Top of DATA EXTRACTS
-- ==== Sys2Proof/Laws/KeepsE.lean ====
section
/-!
SUPPORT. What each operation can change, part 5 of 6: one lemma per operation and per meaning, callees first.
-/

namespace Sys2Proof.Machine

theorem sendHello_keeps (s : State) (x1 : Nat) : Keeps 36283883716674 s (sendHello s x1) := by
  unfold sendHello
  refine Keeps.step (State.inc_keeps 45 group_lane ..) rfl ?_
  refine Keeps.step (State.emit_keeps ..) rfl ?_
  exact Keeps.refl _ _

theorem goUp_keeps (s : State) (x1 : Nat) : Keeps 77371775729530318955903810 s (goUp s x1) := by
  unfold goUp
  refine Keeps.step (takeAddress_keeps ..) rfl ?_
  refine Keeps.ite ?_ ?_
  · refine Keeps.step (linkNotice_keeps ..) rfl ?_
    refine Keeps.ite ?_ ?_
    · refine Keeps.step (Keeps.put_node ..) rfl ?_
      refine Keeps.step (raise_keeps ..) rfl ?_
      refine Keeps.step (sendHello_keeps ..) rfl ?_
      refine Keeps.step (State.setLane_keeps ..) rfl ?_
      refine Keeps.step (setLaneState_keeps ..) rfl ?_
      exact Keeps.refl _ _
    · refine Keeps.step (raise_keeps ..) rfl ?_
      refine Keeps.step (sendHello_keeps ..) rfl ?_
      refine Keeps.step (State.setLane_keeps ..) rfl ?_
      refine Keeps.step (setLaneState_keeps ..) rfl ?_
      exact Keeps.refl _ _
  · refine Keeps.ite ?_ ?_
    · refine Keeps.step (Keeps.put_node ..) rfl ?_
      refine Keeps.step (raise_keeps ..) rfl ?_
      refine Keeps.step (sendHello_keeps ..) rfl ?_
      refine Keeps.step (State.setLane_keeps ..) rfl ?_
      refine Keeps.step (setLaneState_keeps ..) rfl ?_
      exact Keeps.refl _ _
    · refine Keeps.step (raise_keeps ..) rfl ?_
      refine Keeps.step (sendHello_keeps ..) rfl ?_
      refine Keeps.step (State.setLane_keeps ..) rfl ?_
      refine Keeps.step (setLaneState_keeps ..) rfl ?_
      exact Keeps.refl _ _

theorem judgeReversal_keeps (s : State) : Keeps 77371775729530318955903810 s (judgeReversal s) := by
  unfold judgeReversal
  refine Keeps.ite ?_ ?_
  · refine Keeps.foldl (fun _ _ => ?_) _ _ ?_
    · refine Keeps.ite ?_ ?_
      · exact Keeps.refl _ _
      · refine Keeps.step (goUp_keeps ..) rfl ?_
        exact Keeps.refl _ _
    · refine Keeps.each (fun _ _ => ?_) ?_
      · refine Keeps.step (State.wr_keeps 45 group_lane ..) rfl ?_
        exact Keeps.refl _ _
      · exact Keeps.refl _ _
  · exact Keeps.refl _ _

theorem onHello_keeps (s : State) (x1 : Nat) (x2 : Frame) : Keeps 77371775729530318955903810 s (onHello s x1 x2) := by
  unfold onHello
  refine Keeps.step (takeAddress_keeps ..) rfl ?_
  refine Keeps.step (judgeReversal_keeps ..) rfl ?_
  refine Keeps.ite ?_ ?_
  · refine Keeps.step (sendHello_keeps ..) rfl ?_
    split
    · refine Keeps.ite ?_ ?_
      · refine Keeps.step (laneFault_keeps ..) rfl ?_
        refine Keeps.step (State.setLane_keeps ..) rfl ?_
        refine Keeps.step (State.wr64_keeps 45 group_lane group_lane ..) rfl ?_
        refine Keeps.step (State.wr_keeps 45 group_lane ..) rfl ?_
        refine Keeps.step (State.wr_keeps 45 group_lane ..) rfl ?_
        refine Keeps.step (State.wr_keeps 45 group_lane ..) rfl ?_
        refine Keeps.step (State.wr_keeps 45 group_lane ..) rfl ?_
        exact Keeps.refl _ _
      · refine Keeps.step (laneCause_keeps ..) rfl ?_
        refine Keeps.step (State.setLane_keeps ..) rfl ?_
        refine Keeps.step (State.wr64_keeps 45 group_lane group_lane ..) rfl ?_
        refine Keeps.step (State.wr_keeps 45 group_lane ..) rfl ?_
        refine Keeps.step (State.wr_keeps 45 group_lane ..) rfl ?_
        refine Keeps.step (State.wr_keeps 45 group_lane ..) rfl ?_
        refine Keeps.step (State.wr_keeps 45 group_lane ..) rfl ?_
        exact Keeps.refl _ _
    · refine Keeps.ite ?_ ?_
      · refine Keeps.step (goUp_keeps ..) rfl ?_
        refine Keeps.step (State.setLane_keeps ..) rfl ?_
        refine Keeps.step (State.wr64_keeps 45 group_lane group_lane ..) rfl ?_
        refine Keeps.step (State.wr_keeps 45 group_lane ..) rfl ?_
        refine Keeps.step (State.wr_keeps 45 group_lane ..) rfl ?_
        refine Keeps.step (State.wr_keeps 45 group_lane ..) rfl ?_
        refine Keeps.step (State.wr_keeps 45 group_lane ..) rfl ?_
        exact Keeps.refl _ _
      · refine Keeps.step (State.setLane_keeps ..) rfl ?_
        refine Keeps.step (State.wr64_keeps 45 group_lane group_lane ..) rfl ?_
        refine Keeps.step (State.wr_keeps 45 group_lane ..) rfl ?_
        refine Keeps.step (State.wr_keeps 45 group_lane ..) rfl ?_
        refine Keeps.step (State.wr_keeps 45 group_lane ..) rfl ?_
        refine Keeps.step (State.wr_keeps 45 group_lane ..) rfl ?_
        exact Keeps.refl _ _
  · split
    · refine Keeps.ite ?_ ?_
      · refine Keeps.step (laneFault_keeps ..) rfl ?_
        refine Keeps.step (State.setLane_keeps ..) rfl ?_
        refine Keeps.step (State.wr64_keeps 45 group_lane group_lane ..) rfl ?_
        refine Keeps.step (State.wr_keeps 45 group_lane ..) rfl ?_
        refine Keeps.step (State.wr_keeps 45 group_lane ..) rfl ?_
        refine Keeps.step (State.wr_keeps 45 group_lane ..) rfl ?_
        refine Keeps.step (State.wr_keeps 45 group_lane ..) rfl ?_
        exact Keeps.refl _ _
      · refine Keeps.step (laneCause_keeps ..) rfl ?_
        refine Keeps.step (State.setLane_keeps ..) rfl ?_
        refine Keeps.step (State.wr64_keeps 45 group_lane group_lane ..) rfl ?_
        refine Keeps.step (State.wr_keeps 45 group_lane ..) rfl ?_
        refine Keeps.step (State.wr_keeps 45 group_lane ..) rfl ?_
        refine Keeps.step (State.wr_keeps 45 group_lane ..) rfl ?_
        refine Keeps.step (State.wr_keeps 45 group_lane ..) rfl ?_
        exact Keeps.refl _ _
    · refine Keeps.ite ?_ ?_
      · refine Keeps.step (goUp_keeps ..) rfl ?_
        refine Keeps.step (State.setLane_keeps ..) rfl ?_
        refine Keeps.step (State.wr64_keeps 45 group_lane group_lane ..) rfl ?_
        refine Keeps.step (State.wr_keeps 45 group_lane ..) rfl ?_
        refine Keeps.step (State.wr_keeps 45 group_lane ..) rfl ?_
        refine Keeps.step (State.wr_keeps 45 group_lane ..) rfl ?_
        refine Keeps.step (State.wr_keeps 45 group_lane ..) rfl ?_
        exact Keeps.refl _ _
      · refine Keeps.step (State.setLane_keeps ..) rfl ?_
        refine Keeps.step (State.wr64_keeps 45 group_lane group_lane ..) rfl ?_
        refine Keeps.step (State.wr_keeps 45 group_lane ..) rfl ?_
        refine Keeps.step (State.wr_keeps 45 group_lane ..) rfl ?_
        refine Keeps.step (State.wr_keeps 45 group_lane ..) rfl ?_
        refine Keeps.step (State.wr_keeps 45 group_lane ..) rfl ?_
        exact Keeps.refl _ _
Bottom of DATA EXTRACTS
## TASK REQUIREMENTS
Put down all the data once more, exactly as it appears above.

## ANSWER FOR THIS EXERCISE
-- ==== Sys2Proof/Laws/KeepsE.lean ====
section
/-!
SUPPORT. What each operation can change, part 5 of 6: one lemma per operation and per meaning, callees first.
-/

namespace Sys2Proof.Machine

theorem sendHello_keeps (s : State) (x1 : Nat) : Keeps 36283883716674 s (sendHello s x1) := by
  unfold sendHello
  refine Keeps.step (State.inc_keeps 45 group_lane ..) rfl ?_
  refine Keeps.step (State.emit_keeps ..) rfl ?_
  exact Keeps.refl _ _

theorem goUp_keeps (s : State) (x1 : Nat) : Keeps 77371775729530318955903810 s (goUp s x1) := by
  unfold goUp
  refine Keeps.step (takeAddress_keeps ..) rfl ?_
  refine Keeps.ite ?_ ?_
  · refine Keeps.step (linkNotice_keeps ..) rfl ?_
    refine Keeps.ite ?_ ?_
    · refine Keeps.step (Keeps.put_node ..) rfl ?_
      refine Keeps.step (raise_keeps ..) rfl ?_
      refine Keeps.step (sendHello_keeps ..) rfl ?_
      refine Keeps.step (State.setLane_keeps ..) rfl ?_
      refine Keeps.step (setLaneState_keeps ..) rfl ?_
      exact Keeps.refl _ _
    · refine Keeps.step (raise_keeps ..) rfl ?_
      refine Keeps.step (sendHello_keeps ..) rfl ?_
      refine Keeps.step (State.setLane_keeps ..) rfl ?_
      refine Keeps.step (setLaneState_keeps ..) rfl ?_
      exact Keeps.refl _ _
  · refine Keeps.ite ?_ ?_
    · refine Keeps.step (Keeps.put_node ..) rfl ?_
      refine Keeps.step (raise_keeps ..) rfl ?_
      refine Keeps.step (sendHello_keeps ..) rfl ?_
      refine Keeps.step (State.setLane_keeps ..) rfl ?_
      refine Keeps.step (setLaneState_keeps ..) rfl ?_
      exact Keeps.refl _ _
    · refine Keeps.step (raise_keeps ..) rfl ?_
      refine Keeps.step (sendHello_keeps ..) rfl ?_
      refine Keeps.step (State.setLane_keeps ..) rfl ?_
      refine Keeps.step (setLaneState_keeps ..) rfl ?_
      exact Keeps.refl _ _

theorem judgeReversal_keeps (s : State) : Keeps 77371775729530318955903810 s (judgeReversal s) := by
  unfold judgeReversal
  refine Keeps.ite ?_ ?_
  · refine Keeps.foldl (fun _ _ => ?_) _ _ ?_
    · refine Keeps.ite ?_ ?_
      · exact Keeps.refl _ _
      · refine Keeps.step (goUp_keeps ..) rfl ?_
        exact Keeps.refl _ _
    · refine Keeps.each (fun _ _ => ?_) ?_
      · refine Keeps.step (State.wr_keeps 45 group_lane ..) rfl ?_
        exact Keeps.refl _ _
      · exact Keeps.refl _ _
  · exact Keeps.refl _ _

theorem onHello_keeps (s : State) (x1 : Nat) (x2 : Frame) : Keeps 77371775729530318955903810 s (onHello s x1 x2) := by
  unfold onHello
  refine Keeps.step (takeAddress_keeps ..) rfl ?_
  refine Keeps.step (judgeReversal_keeps ..) rfl ?_
  refine Keeps.ite ?_ ?_
  · refine Keeps.step (sendHello_keeps ..) rfl ?_
    split
    · refine Keeps.ite ?_ ?_
      · refine Keeps.step (laneFault_keeps ..) rfl ?_
        refine Keeps.step (State.setLane_keeps ..) rfl ?_
        refine Keeps.step (State.wr64_keeps 45 group_lane group_lane ..) rfl ?_
        refine Keeps.step (State.wr_keeps 45 group_lane ..) rfl ?_
        refine Keeps.step (State.wr_keeps 45 group_lane ..) rfl ?_
        refine Keeps.step (State.wr_keeps 45 group_lane ..) rfl ?_
        refine Keeps.step (State.wr_keeps 45 group_lane ..) rfl ?_
        exact Keeps.refl _ _
      · refine Keeps.step (laneCause_keeps ..) rfl ?_
        refine Keeps.step (State.setLane_keeps ..) rfl ?_
        refine Keeps.step (State.wr64_keeps 45 group_lane group_lane ..) rfl ?_
        refine Keeps.step (State.wr_keeps 45 group_lane ..) rfl ?_
        refine Keeps.step (State.wr_keeps 45 group_lane ..) rfl ?_
        refine Keeps.step (State.wr_keeps 45 group_lane ..) rfl ?_
        refine Keeps.step (State.wr_keeps 45 group_lane ..) rfl ?_
        exact Keeps.refl _ _
    · refine Keeps.ite ?_ ?_
      · refine Keeps.step (goUp_keeps ..) rfl ?_
        refine Keeps.step (State.setLane_keeps ..) rfl ?_
        refine Keeps.step (State.wr64_keeps 45 group_lane group_lane ..) rfl ?_
        refine Keeps.step (State.wr_keeps 45 group_lane ..) rfl ?_
        refine Keeps.step (State.wr_keeps 45 group_lane ..) rfl ?_
        refine Keeps.step (State.wr_keeps 45 group_lane ..) rfl ?_
        refine Keeps.step (State.wr_keeps 45 group_lane ..) rfl ?_
        exact Keeps.refl _ _
      · refine Keeps.step (State.setLane_keeps ..) rfl ?_
        refine Keeps.step (State.wr64_keeps 45 group_lane group_lane ..) rfl ?_
        refine Keeps.step (State.wr_keeps 45 group_lane ..) rfl ?_
        refine Keeps.step (State.wr_keeps 45 group_lane ..) rfl ?_
        refine Keeps.step (State.wr_keeps 45 group_lane ..) rfl ?_
        refine Keeps.step (State.wr_keeps 45 group_lane ..) rfl ?_
        exact Keeps.refl _ _
  · split
    · refine Keeps.ite ?_ ?_
      · refine Keeps.step (laneFault_keeps ..) rfl ?_
        refine Keeps.step (State.setLane_keeps ..) rfl ?_
        refine Keeps.step (State.wr64_keeps 45 group_lane group_lane ..) rfl ?_
        refine Keeps.step (State.wr_keeps 45 group_lane ..) rfl ?_
        refine Keeps.step (State.wr_keeps 45 group_lane ..) rfl ?_
        refine Keeps.step (State.wr_keeps 45 group_lane ..) rfl ?_
        refine Keeps.step (State.wr_keeps 45 group_lane ..) rfl ?_
        exact Keeps.refl _ _
      · refine Keeps.step (laneCause_keeps ..) rfl ?_
        refine Keeps.step (State.setLane_keeps ..) rfl ?_
        refine Keeps.step (State.wr64_keeps 45 group_lane group_lane ..) rfl ?_
        refine Keeps.step (State.wr_keeps 45 group_lane ..) rfl ?_
        refine Keeps.step (State.wr_keeps 45 group_lane ..) rfl ?_
        refine Keeps.step (State.wr_keeps 45 group_lane ..) rfl ?_
        refine Keeps.step (State.wr_keeps 45 group_lane ..) rfl ?_
        exact Keeps.refl _ _
    · refine Keeps.ite ?_ ?_
      · refine Keeps.step (goUp_keeps ..) rfl ?_
        refine Keeps.step (State.setLane_keeps ..) rfl ?_
        refine Keeps.step (State.wr64_keeps 45 group_lane group_lane ..) rfl ?_
        refine Keeps.step (State.wr_keeps 45 group_lane ..) rfl ?_
        refine Keeps.step (State.wr_keeps 45 group_lane ..) rfl ?_
        refine Keeps.step (State.wr_keeps 45 group_lane ..) rfl ?_
        refine Keeps.step (State.wr_keeps 45 group_lane ..) rfl ?_
        exact Keeps.refl _ _
      · refine Keeps.step (State.setLane_keeps ..) rfl ?_
        refine Keeps.step (State.wr64_keeps 45 group_lane group_lane ..) rfl ?_
        refine Keeps.step (State.wr_keeps 45 group_lane ..) rfl ?_
        refine Keeps.step (State.wr_keeps 45 group_lane ..) rfl ?_
        refine Keeps.step (State.wr_keeps 45 group_lane ..) rfl ?_
        refine Keeps.step (State.wr_keeps 45 group_lane ..) rfl ?_
        exact Keeps.refl _ _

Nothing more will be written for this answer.